The law was enacted in reaction to the 2022 mass shooting in Buffalo, but the Alliance Defending Freedom said the measure goes beyond hate speech and encompasses “satire and humor as well as to views on hot-button cultural issues like gender identity, public health policy, and more.”

“The satirists at The Babylon Bee already have their work cut out for them just trying to keep their satirical headlines weeks or even days ahead of actual news — they shouldn’t also have to worry that humorless state officials will deprive them of their First Amendment freedoms,” said alliance legal counsel Bryan Neihart, who represents the Bee.

Ms. James filed an appeal after Mr. Volokh, along with the video platform Rumble and the crowdfunding site Locals, won a temporary injunction blocking the law in February.

Daniel Ortner, a lawyer with the Foundation for Individual Rights and Expression, said Tuesday that the 2nd Circuit will likely hear oral arguments later this year or early next year.

“Amicus briefs were due last week, and we had a remarkable 10 amicus briefs filed by 14 different groups across the political spectrum showing widespread recognition of the harm that New York’s law could do to free speech on the internet,” said Mr. Ortner, who represents the plaintiffs in Volokh v. James.

The law, signed last year by New York Gov. Kathy Hochul, a Democrat, requires social media platforms to create a mechanism for users to file complaints about instances of “hateful conduct” and develop and post a policy for handling the complaints.

A racially motivated gunman fatally shot 10 Black people at a grocery store in Buffalo in May 2022. The attorney general’s report said the gunman was radicalized on fringe websites and promoted the shooting by livestreaming part of the attack on Twitch.

“Online platforms should be held accountable for allowing hateful and dangerous content to spread on their platforms,” Ms.
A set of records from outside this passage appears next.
-- ==== Sys2Proof/Machine/Sink.lean ====
section
/-! DEFINITION. Container frames as a sink takes them: alignment, overhead, path defects, demapping and the security unit
(04_anvil_cross_connect R125–R142, 12_container_security R361–R365). -/

namespace Sys2Proof.Machine

/-! ### Reading a frame -/

def frByte (fr : List SByte) (i : Nat) : Byte := (fr.getD i (0#8, false)).1
def frBytes (fr : List SByte) (i n : Nat) : List Byte := (List.range n).map fun k => frByte fr (i + k)
def frNat (fr : List SByte) (i n : Nat) : Nat := natOfBytes (frBytes fr i n)
def frSlag (fr : List SByte) (i n : Nat) : Bool := (List.range n).any fun k => (fr.getD (i + k) (0#8, false)).2

def frFw (fr : List SByte) : Nat := frNat fr 0 2
def frNn (fr : List SByte) : Nat := frNat fr 8 2 % 32768
def frCm (fr : List SByte) : Nat := frNat fr 10 3
def frSohp (fr : List SByte) : Bool := (frByte fr 7).getLsbD 7
def jcrcOk (fr : List SByte) : Bool := crc8 (frBytes fr 7 6) = frByte fr 13

/-- What a sink expects of its frames. `runs` is the sum of its run lengths, LEN for a copy monitor (R155). -/
structure SinkPar where
  expPt : Nat := 0
  expPlbl : Nat := 0
  cmmAct : Bool := true
  runs : Nat := 0
  degThr : Nat := 7500
  degM : Nat := 7

/-- What one received frame showed. `taken`: it was received in frame. `errBlocks`: blocks newly counted as errored. -/
structure FrameView where
  taken : Bool := false
  jcBad : Bool := false
  n : Nat := 0
  cm : Nat := 0
  viol : Nat := 0
  errBlocks : Nat := 0
  bei : Nat := 0
  bdi : Bool := false
  secf : Bool := false
  sohp : Bool := false

/-! ### Defects (R141) -/

def Defect.num : Defect → Nat
  | .cfa => 0 | .ais => 1 | .lck => 2 | .uneq => 3 | .cmm => 4 | .ptm => 5 | .bdi => 6 | .deg => 7 | .rsz => 8 | .csf => 9 | .secmm => 10

def Defect.all : List Defect := [.cfa, .ais, .lck, .uneq, .cmm, .ptm, .bdi, .deg, .rsz, .csf, .secmm]

def Defect.ev : Defect → Ev
  | .cfa => evConDCfa | .ais => evConDAis | .lck => evConDLck | .uneq => evConDUneq | .cmm => evConDCmm | .ptm => evConDPtm
  | .bdi => evConDBdi | .deg => evConDDeg | .rsz => evConDRsz | .csf => evConDCsf | .secmm => evConDSecmm

/-- A defect declared after `on` consecutive occurrences of its condition and cleared after `off` without it. -/
def persist (d : Defect) (on off : Nat) (cond : Bool) (x : SinkSt) : SinkSt :=
  let k := d.num
  let decl := x.defects.contains d
  if cond = decl then { x with onRun := tset 0 x.onRun k 0, offRun := tset 0 x.offRun k 0 }
  else if decl then
    if off ≤ tget 0 x.offRun k + 1 then { x with defects := del x.defects d, offRun := tset 0 x.offRun k 0 }
    else { x with offRun := tmod 0 x.offRun k (· + 1) }
  else if on ≤ tget 0 x.onRun k + 1 then { x with defects := x.defects ++ [d], onRun := tset 0 x.onRun k 0 }
  else { x with onRun := tmod 0 x.onRun k (· + 1) }

def fillDefect (x : SinkSt) : Bool := x.defects.contains .ais || x.defects.contains .lck || x.defects.contains .uneq

/-- Defects that make SSF, dSECLCK apart (R142, R365). -/
def sinkSsf (cmmAct : Bool) (x : SinkSt) : Bool :=
  fillDefect x || x.defects.contains .cfa || x.defects.contains .rsz || x.defects.contains .ptm || x.defects.contains .secmm
    || (cmmAct && x.defects.contains .cmm)

/-- The counts of consecutive frames restart when the sink is next in frame (R141). -/
def restartRuns (x : SinkSt) : SinkSt :=
  { x with
    onRun := [8, 5, 4, 9, 6].foldl (fun t k => tset 0 t k 0) x.onRun
    offRun := [8, 5, 4, 9, 6].foldl (fun t k => tset 0 t k 0) x.offRun }

/-! ### Alignment and overhead (R129, R132, R139–R141) -/

/-- A frame at offset `rho` while the sink is out of frame: two consecutive frames with correct JCRC and FW rising by 1 bring it in frame. -/
def huntFrame (rho : Nat) (fr : List SByte) (x : SinkSt) : SinkSt :=
  if !jcrcOk fr then { x with cands := tset none x.cands rho none }
  else
    match tget none x.cands rho with
    | some (fw, nn) =>
      if frFw fr = (fw + 1) % 65536 then
        restartRuns { x with
          inFrame := true, everInFrame := true, rho := rho, cands := [], lastFw := BitVec.ofNat 16 fw, failRun := 0, noAlign := 0, nNext := nn
          parityOk := false, prevSlag := false, prevErr := false, defects := del x.defects .cfa }
      else { x with cands := tset none x.cands rho (some (frFw fr, frNn fr)) }
    | none => { x with cands := tset none x.cands rho (some (frFw fr, frNn fr)) }

/-- The BIP violations that a frame shows for the frame before it: 8 for a slag-marked byte or a tag failure, whatever the parity shows (R139, R363). -/
def violOf (forced unread : Bool) (fr : List SByte) (x : SinkSt) : Nat :=
  if forced then 8
  else if !x.parityOk then 0
  else if x.prevSlag then 8
  else if unread then 0
  else ones (x.parity ^^^ frByte fr 2)

/-- The overhead `oh` of a frame at the sink's offset while it is in frame. `now`: SCNT at its arrival. `unread`: the entry was slag-marked, and the overhead is not evaluated (R140).
The parity of the frame before stands in the state once all its rows have arrived. -/
def takeFrame (k : SinkPar) (now : Nat) (unread forced : Bool) (oh : List SByte) (x : SinkSt) : SinkSt × FrameView :=
  let fw := (x.lastFw.toNat + 1) % 65536
  let jc := !unread && jcrcOk oh
  let failing := !unread && (!jc || frFw oh ≠ fw)
  let run := if failing then x.failRun + 1 else if unread then x.failRun else 0
  let out := decide (3 ≤ run)
  let viol := if out then 0 else violOf forced unread oh x
  let now' := failing || unread
  let y := { x with
    lastFw := BitVec.ofNat 16 fw, failRun := run, nRx := x.nNext
    nNext := if jc then frNn oh else x.nNext
    cmRx := if jc then frCm oh else x.cmRx
    rxSohp := if jc then frSohp oh else x.rxSohp
    rxPlbl := if unread then x.rxPlbl else BitVec.ofNat 16 (frNat oh 4 2)
    rxPt := if unread then x.rxPt else frByte oh 6
    dlyRows := 125 * ((now + 65536 - fw) % 65536) + x.rho
    parityOk := false, prevSlag := false, prevErr := now' }
  let y := if unread then y
    else
      let y := if jc then persist .rsz 1 2 (decide (k.runs < frNn oh)) y else y
      let y := persist .ptm 5 5 (decide ((frByte oh 6).toNat ≠ k.expPt)) y
      let y := persist .cmm 5 5 (decide (k.expPlbl ≠ 0) && decide (frNat oh 4 2 ≠ k.expPlbl)) y
      let y := persist .csf 3 3 ((frByte oh 3).getLsbD 1) y
      persist .bdi 5 5 ((frByte oh 3).getLsbD 3) y
  let errBlocks := flag (decide (0 < viol) && !x.prevErr) + flag now'
  let y := { y with errSec := y.errSec + errBlocks }
  let y := if out then
      { y with inFrame := false, failRun := 0, cands := [], noAlign := 0
               defects := if fillDefect y || y.defects.contains .cfa then y.defects else y.defects ++ [.cfa] }
    else y
  let bei := fld (BitVec.ofNat 32 (frByte oh 3).toNat) 7 4
  (y, { taken := true, jcBad := !unread && !jc, n := x.nNext, cm := y.cmRx, viol := viol, errBlocks := errBlocks
        bei := if unread || 8 < bei then 0 else bei
        bdi := !unread && (frByte oh 3).getLsbD 3, secf := !unread && (frByte oh 3).getLsbD 2, sohp := y.rxSohp })

/-- A frame at offset `rho`, in any state of the sink. -/
def sinkFrame (k : SinkPar) (now rho : Nat) (unread forced : Bool) (oh : List SByte) (x : SinkSt) : SinkSt × FrameView :=
  let x := if x.inFrame || unread then x else huntFrame rho oh x
  if x.inFrame && x.rho = rho then takeFrame k now unread forced oh x else (x, {})

/-! ### Rows (R123, R125, R361) -/

def bytesOfCell (c : Cell) : List SByte := [(c.b0, c.s0), (c.b1, c.s1)]

/-- The 2N bytes of a row that belong to a frame of N billets. -/
def rowBytes (n : Nat) (r : SinkRow) : List SByte := (List.range (2 * n)).map fun i => r.bytes.getD i (0#8, false)

/-- The rows read since the last one of index `rho`, that one first. -/
def rowsSince (x : SinkSt) (rho : Nat) : List SinkRow :=
  match x.rows.findIdx? fun r => r.row = rho with
  | some i => (x.rows.take (i + 1)).reverse
  | none => []

/-- The overhead that a frame at offset `rho` shows under N = n: none before its last byte, 23 or with SOHP 47, has arrived. -/
def overheadAt (x : SinkSt) (rho n : Nat) : Option (List SByte) :=
  let b := (rowsSince x rho).flatMap (rowBytes n)
  let h := if frSohp b then 48 else 24
  if h ≤ b.length then some (b.take h) else none

/-- A frame's parity and slag stand once its 125 rows have arrived (R127, R139). -/
def endBody (b : BodyRx) (x : SinkSt) : SinkSt :=
  { x with parity := bip8 (b.fr.map Prod.fst), parityOk := true, prevSlag := b.fr.any Prod.snd }

/-- A row enters a frame in progress. -/
def growBody (r : SinkRow) (b : BodyRx) : BodyRx := { b with got := b.got + 1, fr := b.fr ++ rowBytes b.n r }

/-- A row goes to the frame in progress, if there is one; and the bytes of it that carry a slag mark. -/
def takeRow (r : SinkRow) (x : SinkSt) : SinkSt × Nat :=
  match x.flow.getLast? with
  | some b =>
    if b.got < 125 then
      let b := growBody r b
      let x := { x with flow := x.flow.dropLast ++ [b], stale := 0 }
      (if b.got = 125 then endBody b x else x, ((rowBytes b.n r).filter Prod.snd).length)
    else ({ x with stale := x.stale + 1 }, 0)
  | none => ({ x with stale := x.stale + 1 }, 0)

def takeRows : List SinkRow → SinkSt → SinkSt × Nat
  | [], x => (x, 0)
  | r :: l, x =>
    let a := takeRow r x
    let b := takeRows l a.1
    (b.1, a.2 + b.2)

/-- A row that the sink reads. -/
def readSinkRow (r : SinkRow) (x : SinkSt) : SinkSt × Nat := takeRow r { x with rows := (r :: x.rows).take 32 }

/-- A frame that was taken begins with the rows that have arrived since its row 0; the frame before stays while rows of it are to be released. -/
def beginBody (rho : Nat) (b : BodyRx) (x : SinkSt) : SinkSt × Nat :=
  takeRows (rowsSince x rho) { x with flow := (x.flow.filter fun c => c.rel < c.got) ++ [b] }

/-- The frame at the sink's offset is due: no frame is in progress. -/
def frameDue (x : SinkSt) : Bool := match x.flow.getLast? with | some b => decide (125 ≤ b.got) | none => true

/-- The end of a stroke of the sink: fill defects over billet 0, dCFA of a sink never in frame, and at the end of a second dDEG (R129, R141).
A sink that is out of frame after a fill defect has gone declares dCFA. -/
def sinkStroke (k : SinkPar) (second : Bool) (x : SinkSt) : SinkSt :=
  let x := persist .ais 3 3 (x.fillNow.contains 0) x
  let x := persist .lck 3 3 (x.fillNow.contains 1) x
  let x := persist .uneq 3 3 (x.fillNow.contains 2) x
  let x := { x with fillNow := [0, 1, 2], noAlign := if x.inFrame then 0 else x.noAlign + 1
                    errSec := if !x.inFrame && !x.everInFrame then x.errSec + 1 else x.errSec }
  let x := if !x.inFrame && (x.everInFrame || 3 ≤ x.noAlign) && !fillDefect x && !x.defects.contains .cfa then { x with defects := x.defects ++ [.cfa] } else x
  if second then { persist .deg k.degM k.degM (decide (k.degThr < x.errSec)) x with errSec := 0 } else x

/-- The fill values that a cell of billet 0 still allows (R141). -/
def fillOf (c : Cell) : List Nat :=
  (if c.b0 = 0xFF#8 && c.b1 = 0xFF#8 then [0] else []) ++ (if c.b0 = 0x55#8 && c.b1 = 0x55#8 then [1] else [])
    ++ (if c.b0 = 0#8 && c.b1 = 0#8 then [2] else [])

/-- Events of a change of a container's defects (R141, R365). -/
def noteDefects (c : Nat) (was now : List Defect) : List Defect → State → State
  | [], s => s
  | d :: r, s => noteDefects c was now r (noteChange d.ev c (was.contains d) (now.contains d) s)

/-! ### Demapping (R130, R133) -/

/-- Payload byte j carries a client byte (R130). -/
def isData (cm p j : Nat) : Bool := decide (j * cm / p < (j + 1) * cm / p)

/-- The client bytes of a payload under CM (R130). -/
def demap (cm : Nat) (pay : List SByte) : List SByte :=
  let p := pay.length
  ((List.range p).filter (isData cm p)).map fun j => pay.getD j (0#8, false)

def hecOk (h : List SByte) : Bool := crc8 [frByte h 0, frByte h 1, frByte h 2] = frByte h 3
def hdrKind (h : List SByte) : Nat := (frByte h 0).toNat / 64
def hdrErr (h : List SByte) : Bool := (frByte h 0).getLsbD 5
def hdrLen (h : List SByte) : Nat := frNat h 0 3 / 128 % 16384
def hdrOset (h : List SByte) : Nat := frNat h 0 3 % 128
def hdrSpan (h : List SByte) : Nat := 4 + (if hdrKind h = 0 then hdrLen h else 0)

/-- Three consecutive correct headers from the start of the bytes: some true, a wrong one among them: some false, too few bytes: none. -/
def threeHeaders : Nat → List SByte → Option Bool
  | 0, _ => some true
  | k + 1, b => if b.length < 4 then none else if hecOk b then threeHeaders k (b.drop (hdrSpan b)) else some false

/-- What a stream carries: a frame and whether it ends with an error, or an ordered set by its OSET. -/
inductive StreamItem where
  | frame (bytes : List Byte) (err : Bool)
  | ordered (oset : Nat)

/-- Outcome of parsing stream bytes: established, unparsed bytes, items, streams lost, streams found again. -/
structure Parse where
  sync : Bool
  rest : List SByte
  items : List StreamItem := []
  lost : Nat := 0
  found : Nat := 0

/-- The Ethernet stream (R133). The mark of a byte ends the frame that contains it with an error, its header included (R132, R139). A header of the
reserved KIND 2 with a correct HEC is skipped as four bytes (DESIGN CHOICE, log entry 118). The first argument bounds the bytes looked at. -/
def parseStream : Nat → Parse → Parse
  | 0, p => p
  | k + 1, p =>
    if !p.sync then
      match threeHeaders 3 p.rest with
      | none => p
      | some true => parseStream k { p with sync := true, found := p.found + 1 }
      | some false => parseStream k { p with rest := p.rest.drop 1 }
    else if p.rest.length < 4 then p
    else if !hecOk p.rest then parseStream k { p with sync := false, lost := p.lost + 1 }
    else if hdrKind p.rest = 1 then parseStream k { p with rest := p.rest.drop 4, items := p.items ++ [.ordered (hdrOset p.rest)] }
    else if hdrKind p.rest ≠ 0 then parseStream k { p with rest := p.rest.drop 4 }
    else if p.rest.length < hdrSpan p.rest then p
    else
      let f := p.rest.take (hdrSpan p.rest)
      parseStream k { p with rest := p.rest.drop (hdrSpan p.rest), items := p.items ++ [.frame ((f.drop 4).map Prod.fst) (hdrErr p.rest || f.any Prod.snd)] }

end Sys2Proof.Machine
end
James said in releasing the report. “Extremist content is flourishing online, and we must all work together to confront this crisis and protect our children and communities.”

Her office argued that the law governs the conduct of online platforms, not speech, and that the state has a compelling interest in preventing mass shootings.

U.S. District Judge Andrew L. Carter said the restrictions were overbroad.

“Although preventing and reducing the instances of hate-fueled mass shootings is certainly a compelling governmental interest, the law is not narrowly tailored toward that end,” Judge Carter, an Obama appointee, said in the Feb. 14 opinion. “Banning conduct that incites violence is not protected by the First Amendment, but this law goes far beyond that.”

New York Assembly member Patricia Fahy, a Democrat who sponsored the bill, called the legislation a “basic, common-sense step in the right direction.”

Babylon Bee CEO Seth Dillon said “whoever is holding the levers of power at a particular moment” can wield the law as a political weapon.

“I think a lot of these policies — misinformation policies, hateful-conduct policies — are aimed at basically putting up guardrails on what you’re allowed to talk about, what kind of beliefs you’re allowed to express, and even what jokes you’re allowed to make,” Mr. Dillon said in a weekend interview on the British channel GB News.

The Bee landed in “Twitter jail” last year over a satirical post naming transgender Biden administration official Rachel Levine its “Man of the Year.” Billionaire Elon Musk sprung the Bee in November after buying the site, which he has renamed X.